Most “nots” are unaffiliated with organizations that embrace or advocate non-transcendental philosophies. They are not conveniently assembled on the basis of their worldviews.  Their numbers are not great enough to make national surveys a particularly efficient method for research. And so, we don’t really know that much about them. I have been taking a close look in a limited geographical region—the American Northwest—using a variety of methods, including participant observation, in-depth interviews, meeting attendance, and survey research. Existing data suggest that there are at least one-half million “nots” in Oregon and Washington, alone.

Prevailing thought has tended to collapse the “nots” into an indistinguishable mass. Upon closer inspection, there is considerable diversity. Many use a variety of terms to describe themselves, such as skeptic, unbeliever, nonbeliever, irreligious, nonreligious, secular, humanist, agnostic, rationalist, freethinker, atheist, naturalist, non-transcendentalist, empiricist, and the recently coined “brights.” Others shy from pat labels, preferring rich descriptions of their worldviews. One interviewee reacted to the term, “nonreligious,” with some annoyance, averring that “this tells people what I’m not, but not what I am.”

A small minority of affiliated “nots” may be found in a variety of nonreligious organizations that address a range of interests and sensibilities. The majority tends to affiliate on the basis of specific interests and social causes as concerned, rather than irreligious, citizens.  Both exhibit what I call “social skepticism”—preoccupation with the destructive power of uncritical group participation or blind group immersion.  This is not mere “individualism,” but rather, a conscious and deliberate effort to manage when, where, and to what extent they contribute their support to the power and activities of groups and institutions.
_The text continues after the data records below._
theorem yes {l : Part → Bool} {p : Part} {q : Prop} (h : q) : l p = false → q := fun _ => h
theorem no {l : Part → Bool} {p : Part} {q : Prop} (h : l p = true) : l p = false → q := fun g => by rw [h] at g; cases g
theorem bit {l : Part → Bool} {p : Part} (h : l p = true) : l p = true := h
theorem fam {l : Part → Bool} {ps : List Part} {b c s : Nat} (h : Has l ps) (hb : b % 0x1000 + 256 ≤ 0x1000) (hs : s < 256)
    (hp : (ps.any fun q => q.code == b / 0x1000 + 32) = true) :
    l (.num (((b + c % 256) * 256 + s) / 0x100000)) = true := by
  have e : ((b + c % 256) * 256 + s) / 0x100000 = b / 0x1000 := by omega
  rw [e]; exact h.bit hp
theorem fam1 {l : Part → Bool} {ps : List Part} {b c : Nat} (h : Has l ps) (hb : b % 0x100000 + 256 ≤ 0x100000)
    (hp : (ps.any fun q => q.code == b / 0x100000 + 32) = true) :
    l (.num ((b + c % 256) / 0x100000)) = true := by
  have e : (b + c % 256) / 0x100000 = b / 0x100000 := by omega
  rw [e]; exact h.bit hp
theorem upd {l : Part → Bool} {s0 x : State} {tide pps obj oct badObj reg faults wall mortar tables sel csa hbm egs coast sched
    host shore nv power pins out}
    (h : s0.Only l x)
    (h_num : ∀ i, l (.num i) = false → ∀ k, k / 0x100000 = i → Store.get Obj.default obj k = x.num k)
    (h_tide : l .tide = false → tide = x.tide)
    (h_pps : l .pps = false → pps = x.pps)
    (h_oct : l .oct = false → oct = x.oct)
    (h_badObj : l .badObj = false → badObj = x.badObj)
    (h_reg : l .reg = false → reg = x.reg)
    (h_faults : l .faults = false → faults = x.faults)
    (h_wall : l .wall = false → wall = x.wall)
    (h_mortar : l .mortar = false → mortar = x.mortar)
    (h_tables : l .tables = false → tables = x.tables)
    (h_sel : l .sel = false → sel = x.sel)
    (h_csa : l .csa = false → csa = x.csa)
    (h_hbm : l .hbm = false → hbm = x.hbm)
    (h_egs : l .egs = false → egs = x.egs)
    (h_coast : l .coast = false → coast = x.coast)
    (h_sched : l .sched = false → sched = x.sched)
    (h_host : l .host = false → host = x.host)
    (h_shore : l .shore = false → shore = x.shore)
    (h_nv : l .nv = false → nv = x.nv)
    (h_power : l .power = false → power = x.power)
    (h_pins : l .pins = false → pins = x.pins)
    (h_out : l .out = false → out = x.out)
   
    (h_device : l .device = false → faults.device = x.faults.device)
   
    (h_sram : l .sram = false → wall.sram = x.wall.sram)
   
    (h_run : l .run = false → sched.run = x.sched.run)
   
    (h_mem : l .mem = false → hbm.mem = x.hbm.mem)
    (h_slots : l .slots = false → wall.slots = x.wall.slots)
    (hm : Memory.wf x.hbm.mem = true → Memory.wf hbm.mem = true) (hotp : nv.otp = x.nv.otp) (hout : x.out <+: out) :
    s0.Only l (State.mk tide pps obj oct badObj reg faults wall mortar tables sel csa hbm egs coast sched host shore nv power
        pins out x.pending) :=
  ⟨h.pending, by show { nv.otp with bad := s0.nv.otp.bad } = _; rw [hotp]; exact h.otp,
   fun m => hm (h.mem m), h.out.trans hout, fun p hp => by
    cases p with
    | num i => exact fun k hk => (h_num i hp k hk).trans (h.same (.num i) hp k hk)
    | tide => exact (h_tide hp).trans (h.same .tide hp)
    | pps => exact (h_pps hp).trans (h.same .pps hp)
    | oct => exact (h_oct hp).trans (h.same .oct hp)
    | badObj => exact (h_badObj hp).trans (h.same .badObj hp)
    | reg => exact (h_reg hp).trans (h.same .reg hp)
    | faults => exact (h_faults hp).trans (h.same .faults hp)
    | wall => exact (h_wall hp).trans (h.same .wall hp)
    | mortar => exact (h_mortar hp).trans (h.same .mortar hp)
    | tables => exact (h_tables hp).trans (h.same .tables hp)
    | sel => exact (h_sel hp).trans (h.same .sel hp)
    | csa => exact (h_csa hp).trans (h.same .csa hp)
    | hbm => exact (h_hbm hp).trans (h.same .hbm hp)
    | egs => exact (h_egs hp).trans (h.same .egs hp)
    | coast => exact (h_coast hp).trans (h.same .coast hp)
    | sched => exact (h_sched hp).trans (h.same .sched hp)
    | host => exact (h_host hp).trans (h.same .host hp)
    | shore => exact (h_shore hp).trans (h.same .shore hp)
    | nv => exact (h_nv hp).trans (h.same .nv hp)
    | power => exact (h_power hp).trans (h.same .power hp)
    | pins => exact (h_pins hp).trans (h.same .pins hp)
    | out => exact (h_out hp).trans (h.same .out hp)
    | device => exact (h_device hp).trans (h.same .device hp)
    | sram => exact (h_sram hp).trans (h.same .sram hp)
    | run => exact (h_run hp).trans (h.same .run hp)
    | mem => exact (h_mem hp).trans (h.same .mem hp)
    | slots => exact (h_slots hp).trans (h.same .slots hp)⟩
theorem upd_tide {s0 x : State} {v} (h : s0.Only l x)
    (t_tide : l .tide = true := by exact Has.bit ‹_› (by decide +kernel)) :
    s0.Only l { x with tide := v } :=
  upd h (fun _ _ _ _ => rfl) (no t_tide) (yes rfl) (yes rfl) (yes rfl) (yes rfl) (yes rfl) (yes rfl) (yes rfl) (yes rfl) (yes
      rfl) (yes rfl) (yes rfl) (yes rfl) (yes rfl) (yes rfl) (yes rfl) (yes rfl) (yes rfl) (yes rfl) (yes rfl) (yes rfl) (yes
      rfl) (yes rfl) (yes rfl) (yes rfl) (yes rfl) id rfl (List.prefix_refl _)
theorem upd_pps {s0 x : State} {v} (h : s0.Only l x)
    (t_pps : l .pps = true := by exact Has.bit ‹_› (by decide +kernel)) :
    s0.Only l { x with pps := v } :=
  upd h (fun _ _ _ _ => rfl) (yes rfl) (no t_pps) (yes rfl) (yes rfl) (yes rfl) (yes rfl) (yes rfl) (yes rfl) (yes rfl) (yes
      rfl) (yes rfl) (yes rfl) (yes rfl) (yes rfl) (yes rfl) (yes rfl) (yes rfl) (yes rfl) (yes rfl) (yes rfl) (yes rfl) (yes
      rfl) (yes rfl) (yes rfl) (yes rfl) (yes rfl) id rfl (List.prefix_refl _)
theorem upd_oct {s0 x : State} {v} (h : s0.Only l x)
    (t_oct : l .oct = true := by exact Has.bit ‹_› (by decide +kernel)) :
    s0.Only l { x with oct := v } :=
  upd h (fun _ _ _ _ => rfl) (yes rfl) (yes rfl) (no t_oct) (yes rfl) (yes rfl) (yes rfl) (yes rfl) (yes rfl) (yes rfl) (yes
      rfl) (yes rfl) (yes rfl) (yes rfl) (yes rfl) (yes rfl) (yes rfl) (yes rfl) (yes rfl) (yes rfl) (yes rfl) (yes rfl) (yes
      rfl) (yes rfl) (yes rfl) (yes rfl) (yes rfl) id rfl (List.prefix_refl _)
theorem upd_badObj {s0 x : State} {v} (h : s0.Only l x)
    (t_badObj : l .badObj = true := by exact Has.bit ‹_› (by decide +kernel)) :
    s0.Only l { x with badObj := v } :=
  upd h (fun _ _ _ _ => rfl) (yes rfl) (yes rfl) (yes rfl) (no t_badObj) (yes rfl) (yes rfl) (yes rfl) (yes rfl) (yes rfl) (yes
      rfl) (yes rfl) (yes rfl) (yes rfl) (yes rfl) (yes rfl) (yes rfl) (yes rfl) (yes rfl) (yes rfl) (yes rfl) (yes rfl) (yes
      rfl) (yes rfl) (yes rfl) (yes rfl) (yes rfl) id rfl (List.prefix_refl _)
theorem upd_reg {s0 x : State} {v} (h : s0.Only l x)
    (t_reg : l .reg = true := by exact Has.bit ‹_› (by decide +kernel)) :
    s0.Only l { x with reg := v } :=
  upd h (fun _ _ _ _ => rfl) (yes rfl) (yes rfl) (yes rfl) (yes rfl) (no t_reg) (yes rfl) (yes rfl) (yes rfl) (yes rfl) (yes
      rfl) (yes rfl) (yes rfl) (yes rfl) (yes rfl) (yes rfl) (yes rfl) (yes rfl) (yes rfl) (yes rfl) (yes rfl) (yes rfl) (yes
      rfl) (yes rfl) (yes rfl) (yes rfl) (yes rfl) id rfl (List.prefix_refl _)
theorem upd_faults {s0 x : State} {v} (h : s0.Only l x)
    (h_device : l .device = false → v.device = x.faults.device := by first | exact State.Only.yes rfl | exact State.Only.no (Has.bit ‹_› (by decide +kernel)))
    (t_faults : l .faults = true := by exact Has.bit ‹_› (by decide +kernel)) :
    s0.Only l { x with faults := v } :=
  upd h (fun _ _ _ _ => rfl) (yes rfl) (yes rfl) (yes rfl) (yes rfl) (yes rfl) (no t_faults) (yes rfl) (yes rfl) (yes rfl) (yes
      rfl) (yes rfl) (yes rfl) (yes rfl) (yes rfl) (yes rfl) (yes rfl) (yes rfl) (yes rfl) (yes rfl) (yes rfl) (yes rfl)
      h_device (yes rfl) (yes rfl) (yes rfl) (yes rfl) id rfl (List.prefix_refl _)
theorem upd_wall {s0 x : State} {v} (h : s0.Only l x)
    (h_sram : l .sram = false → v.sram = x.wall.sram := by first | exact State.Only.yes rfl | exact State.Only.no (Has.bit ‹_› (by decide +kernel))) (h_slots : l .slots = false → v.slots = x.wall.slots := by first | exact State.Only.yes rfl | exact State.Only.no (Has.bit ‹_› (by decide +kernel)))
    (t_wall : l .wall = true := by exact Has.bit ‹_› (by decide +kernel)) :
    s0.Only l { x with wall := v } :=
  upd h (fun _ _ _ _ => rfl) (yes rfl) (yes rfl) (yes rfl) (yes rfl) (yes rfl) (yes rfl) (no t_wall) (yes rfl) (yes rfl) (yes
      rfl) (yes rfl) (yes rfl) (yes rfl) (yes rfl) (yes rfl) (yes rfl) (yes rfl) (yes rfl) (yes rfl) (yes rfl) (yes rfl) (yes
      rfl) h_sram (yes rfl) (yes rfl) h_slots id rfl (List.prefix_refl _)
theorem upd_mortar {s0 x : State} {v} (h : s0.Only l x)
    (t_mortar : l .mortar = true := by exact Has.bit ‹_› (by decide +kernel)) :
    s0.Only l { x with mortar := v } :=
  upd h (fun _ _ _ _ => rfl) (yes rfl) (yes rfl) (yes rfl) (yes rfl) (yes rfl) (yes rfl) (yes rfl) (no t_mortar) (yes rfl) (yes
      rfl) (yes rfl) (yes rfl) (yes rfl) (yes rfl) (yes rfl) (yes rfl) (yes rfl) (yes rfl) (yes rfl) (yes rfl) (yes rfl) (yes
      rfl) (yes rfl) (yes rfl) (yes rfl) (yes rfl) id rfl (List.prefix_refl _)
theorem upd_tables {s0 x : State} {v} (h : s0.Only l x)
    (t_tables : l .tables = true := by exact Has.bit ‹_› (by decide +kernel)) :
    s0.Only l { x with tables := v } :=
  upd h (fun _ _ _ _ => rfl) (yes rfl) (yes rfl) (yes rfl) (yes rfl) (yes rfl) (yes rfl) (yes rfl) (yes rfl) (no t_tables) (yes
      rfl) (yes rfl) (yes rfl) (yes rfl) (yes rfl) (yes rfl) (yes rfl) (yes rfl) (yes rfl) (yes rfl) (yes rfl) (yes rfl) (yes
      rfl) (yes rfl) (yes rfl) (yes rfl) (yes rfl) id rfl (List.prefix_refl _)
theorem upd_sel {s0 x : State} {v} (h : s0.Only l x)
    (t_sel : l .sel = true := by exact Has.bit ‹_› (by decide +kernel)) :
    s0.Only l { x with sel := v } :=
  upd h (fun _ _ _ _ => rfl) (yes rfl) (yes rfl) (yes rfl) (yes rfl) (yes rfl) (yes rfl) (yes rfl) (yes rfl) (yes rfl) (no
      t_sel) (yes rfl) (yes rfl) (yes rfl) (yes rfl) (yes rfl) (yes rfl) (yes rfl) (yes rfl) (yes rfl) (yes rfl) (yes rfl) (yes
      rfl) (yes rfl) (yes rfl) (yes rfl) (yes rfl) id rfl (List.prefix_refl _)
theorem upd_csa {s0 x : State} {v} (h : s0.Only l x)
    (t_csa : l .csa = true := by exact Has.bit ‹_› (by decide +kernel)) :
    s0.Only l { x with csa := v } :=
  upd h (fun _ _ _ _ => rfl) (yes rfl) (yes rfl) (yes rfl) (yes rfl) (yes rfl) (yes rfl) (yes rfl) (yes rfl) (yes rfl) (yes
      rfl) (no t_csa) (yes rfl) (yes rfl) (yes rfl) (yes rfl) (yes rfl) (yes rfl) (yes rfl) (yes rfl) (yes rfl) (yes rfl) (yes
      rfl) (yes rfl) (yes rfl) (yes rfl) (yes rfl) id rfl (List.prefix_refl _)
theorem upd_hbm {s0 x : State} {v} (h : s0.Only l x)
    (h_mem : l .mem = false → v.mem = x.hbm.mem := by first | exact State.Only.yes rfl | exact State.Only.no (Has.bit ‹_› (by decide +kernel))) (hm : Memory.wf x.hbm.mem = true → Memory.wf v.mem = true := by exact id)
    (t_hbm : l .hbm = true := by exact Has.bit ‹_› (by decide +kernel)) :
    s0.Only l { x with hbm := v } :=
  upd h (fun _ _ _ _ => rfl) (yes rfl) (yes rfl) (yes rfl) (yes rfl) (yes rfl) (yes rfl) (yes rfl) (yes rfl) (yes rfl) (yes
      rfl) (yes rfl) (no t_hbm) (yes rfl) (yes rfl) (yes rfl) (yes rfl) (yes rfl) (yes rfl) (yes rfl) (yes rfl) (yes rfl) (yes
      rfl) (yes rfl) (yes rfl) h_mem (yes rfl) hm rfl (List.prefix_refl _)
theorem upd_egs {s0 x : State} {v} (h : s0.Only l x)
    (t_egs : l .egs = true := by exact Has.bit ‹_› (by decide +kernel)) :
    s0.Only l { x with egs := v } :=
  upd h (fun _ _ _ _ => rfl) (yes rfl) (yes rfl) (yes rfl) (yes rfl) (yes rfl) (yes rfl) (yes rfl) (yes rfl) (yes rfl) (yes
      rfl) (yes rfl) (yes rfl) (no t_egs) (yes rfl) (yes rfl) (yes rfl) (yes rfl) (yes rfl) (yes rfl) (yes rfl) (yes rfl) (yes
      rfl) (yes rfl) (yes rfl) (yes rfl) (yes rfl) id rfl (List.prefix_refl _)
theorem upd_coast {s0 x : State} {v} (h : s0.Only l x)
    (t_coast : l .coast = true := by exact Has.bit ‹_› (by decide +kernel)) :
    s0.Only l { x with coast := v } :=
  upd h (fun _ _ _ _ => rfl) (yes rfl) (yes rfl) (yes rfl) (yes rfl) (yes rfl) (yes rfl) (yes rfl) (yes rfl) (yes rfl) (yes
      rfl) (yes rfl) (yes rfl) (yes rfl) (no t_coast) (yes rfl) (yes rfl) (yes rfl) (yes rfl) (yes rfl) (yes rfl) (yes rfl)
      (yes rfl) (yes rfl) (yes rfl) (yes rfl) (yes rfl) id rfl (List.prefix_refl _)
theorem upd_sched {s0 x : State} {v} (h : s0.Only l x)
    (h_run : l .run = false → v.run = x.sched.run := by first | exact State.Only.yes rfl | exact State.Only.no (Has.bit ‹_› (by decide +kernel)))
    (t_sched : l .sched = true := by exact Has.bit ‹_› (by decide +kernel)) :
    s0.Only l { x with sched := v } :=
  upd h (fun _ _ _ _ => rfl) (yes rfl) (yes rfl) (yes rfl) (yes rfl) (yes rfl) (yes rfl) (yes rfl) (yes rfl) (yes rfl) (yes
      rfl) (yes rfl) (yes rfl) (yes rfl) (yes rfl) (no t_sched) (yes rfl) (yes rfl) (yes rfl) (yes rfl) (yes rfl) (yes rfl)
      (yes rfl) (yes rfl) h_run (yes rfl) (yes rfl) id rfl (List.prefix_refl _)
theorem upd_host {s0 x : State} {v} (h : s0.Only l x)
    (t_host : l .host = true := by exact Has.bit ‹_› (by decide +kernel)) :
    s0.Only l { x with host := v } :=
  upd h (fun _ _ _ _ => rfl) (yes rfl) (yes rfl) (yes rfl) (yes rfl) (yes rfl) (yes rfl) (yes rfl) (yes rfl) (yes rfl) (yes
      rfl) (yes rfl) (yes rfl) (yes rfl) (yes rfl) (yes rfl) (no t_host) (yes rfl) (yes rfl) (yes rfl) (yes rfl) (yes rfl) (yes
      rfl) (yes rfl) (yes rfl) (yes rfl) (yes rfl) id rfl (List.prefix_refl _)
theorem upd_shore {s0 x : State} {v} (h : s0.Only l x)
    (t_shore : l .shore = true := by exact Has.bit ‹_› (by decide +kernel)) :
    s0.Only l { x with shore := v } :=
  upd h (fun _ _ _ _ => rfl) (yes rfl) (yes rfl) (yes rfl) (yes rfl) (yes rfl) (yes rfl) (yes rfl) (yes rfl) (yes rfl) (yes
      rfl) (yes rfl) (yes rfl) (yes rfl) (yes rfl) (yes rfl) (yes rfl) (no t_shore) (yes rfl) (yes rfl) (yes rfl) (yes rfl)
      (yes rfl) (yes rfl) (yes rfl) (yes rfl) (yes rfl) id rfl (List.prefix_refl _)
theorem upd_nv {s0 x : State} {v} (h : s0.Only l x) (hn : v.otp = x.nv.otp := by rfl)
    (t_nv : l .nv = true := by exact Has.bit ‹_› (by decide +kernel)) :
    s0.Only l { x with nv := v } :=
  upd h (fun _ _ _ _ => rfl) (yes rfl) (yes rfl) (yes rfl) (yes rfl) (yes rfl) (yes rfl) (yes rfl) (yes rfl) (yes rfl) (yes
      rfl) (yes rfl) (yes rfl) (yes rfl) (yes rfl) (yes rfl) (yes rfl) (yes rfl) (no t_nv) (yes rfl) (yes rfl) (yes rfl) (yes
      rfl) (yes rfl) (yes rfl) (yes rfl) (yes rfl) id hn (List.prefix_refl _)
theorem upd_power {s0 x : State} {v} (h : s0.Only l x)
    (t_power : l .power = true := by exact Has.bit ‹_› (by decide +kernel)) :
    s0.Only l { x with power := v } :=
  upd h (fun _ _ _ _ => rfl) (yes rfl) (yes rfl) (yes rfl) (yes rfl) (yes rfl) (yes rfl) (yes rfl) (yes rfl) (yes rfl) (yes
      rfl) (yes rfl) (yes rfl) (yes rfl) (yes rfl) (yes rfl) (yes rfl) (yes rfl) (yes rfl) (no t_power) (yes rfl) (yes rfl)
      (yes rfl) (yes rfl) (yes rfl) (yes rfl) (yes rfl) id rfl (List.prefix_refl _)
theorem upd_pins {s0 x : State} {v} (h : s0.Only l x)
    (t_pins : l .pins = true := by exact Has.bit ‹_› (by decide +kernel)) :
    s0.Only l { x with pins := v } :=
  upd h (fun _ _ _ _ => rfl) (yes rfl) (yes rfl) (yes rfl) (yes rfl) (yes rfl) (yes rfl) (yes rfl) (yes rfl) (yes rfl) (yes
      rfl) (yes rfl) (yes rfl) (yes rfl) (yes rfl) (yes rfl) (yes rfl) (yes rfl) (yes rfl) (yes rfl) (no t_pins) (yes rfl) (yes
      rfl) (yes rfl) (yes rfl) (yes rfl) (yes rfl) id rfl (List.prefix_refl _)
theorem upd_out {s0 x : State} {v} (h : s0.Only l x)
    (t_out : l .out = true := by exact Has.bit ‹_› (by decide +kernel)) :
    s0.Only l { x with out := x.out ++ v } :=
  upd h (fun _ _ _ _ => rfl) (yes rfl) (yes rfl) (yes rfl) (yes rfl) (yes rfl) (yes rfl) (yes rfl) (yes rfl) (yes rfl) (yes
      rfl) (yes rfl) (yes rfl) (yes rfl) (yes rfl) (yes rfl) (yes rfl) (yes rfl) (yes rfl) (yes rfl) (yes rfl) (no t_out) (yes
      rfl) (yes rfl) (yes rfl) (yes rfl) (yes rfl) id rfl (List.prefix_append _ _)
end State.Only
While many affiliated “nots” tend to focus greater attention on the role of “religion” in fostering “blind group immersion” that can have destructive consequences, unaffiliated “nots” are often equally critical of ideological or doctrinal “group-think”—whether religious or irreligious.

I am finding that the “religious-secular” frame fails to capture and reflect the range of worldviews emerging in interviews.  Apart from thoroughgoing “atheists,” “freethinkers,” or “secular humanists,” among my interviewees have been:

•  a nonreligious skeptic who participates without belief with other women in “pagan-like” celebrations of life and nature for the “color and connectivity” they offer,

•  an intensely anti-religious atheist who engages in group Buddhist meditation and yoga as “therapy” (sans “transcendental beliefs”), and

•  a skeptical and scientific empiricist who uses samsara and karma “metaphorically” (without belief in their ontological reality) to frame and guide his approach to everyday life and ethical choices.

 

These are substantially and affirmatively non-transcendental people. Too much information is lost when they are shunted, survey-wise, into “religious” or “non-religious,” “spiritual” or “secular.” Many struggle to articulate experiences of awe, “connection,” or “free-floating gratitude.”  But they are reluctant to do so in the language of “spiritual/ity” for fear of conveying supernatural or transcendental meanings. We are in need of a new and more nuanced vocabulary, both in the social sciences and the popular sphere, that better reflects the many ways human beings grapple with the basic questions and experience of human existence.  Upon closer inspection, it becomes clear that there is a much richer mosaic of approaches to existential and meta-physical wondering (and related behavior) than has been afforded by the religious-secular frame—even among the “nots.”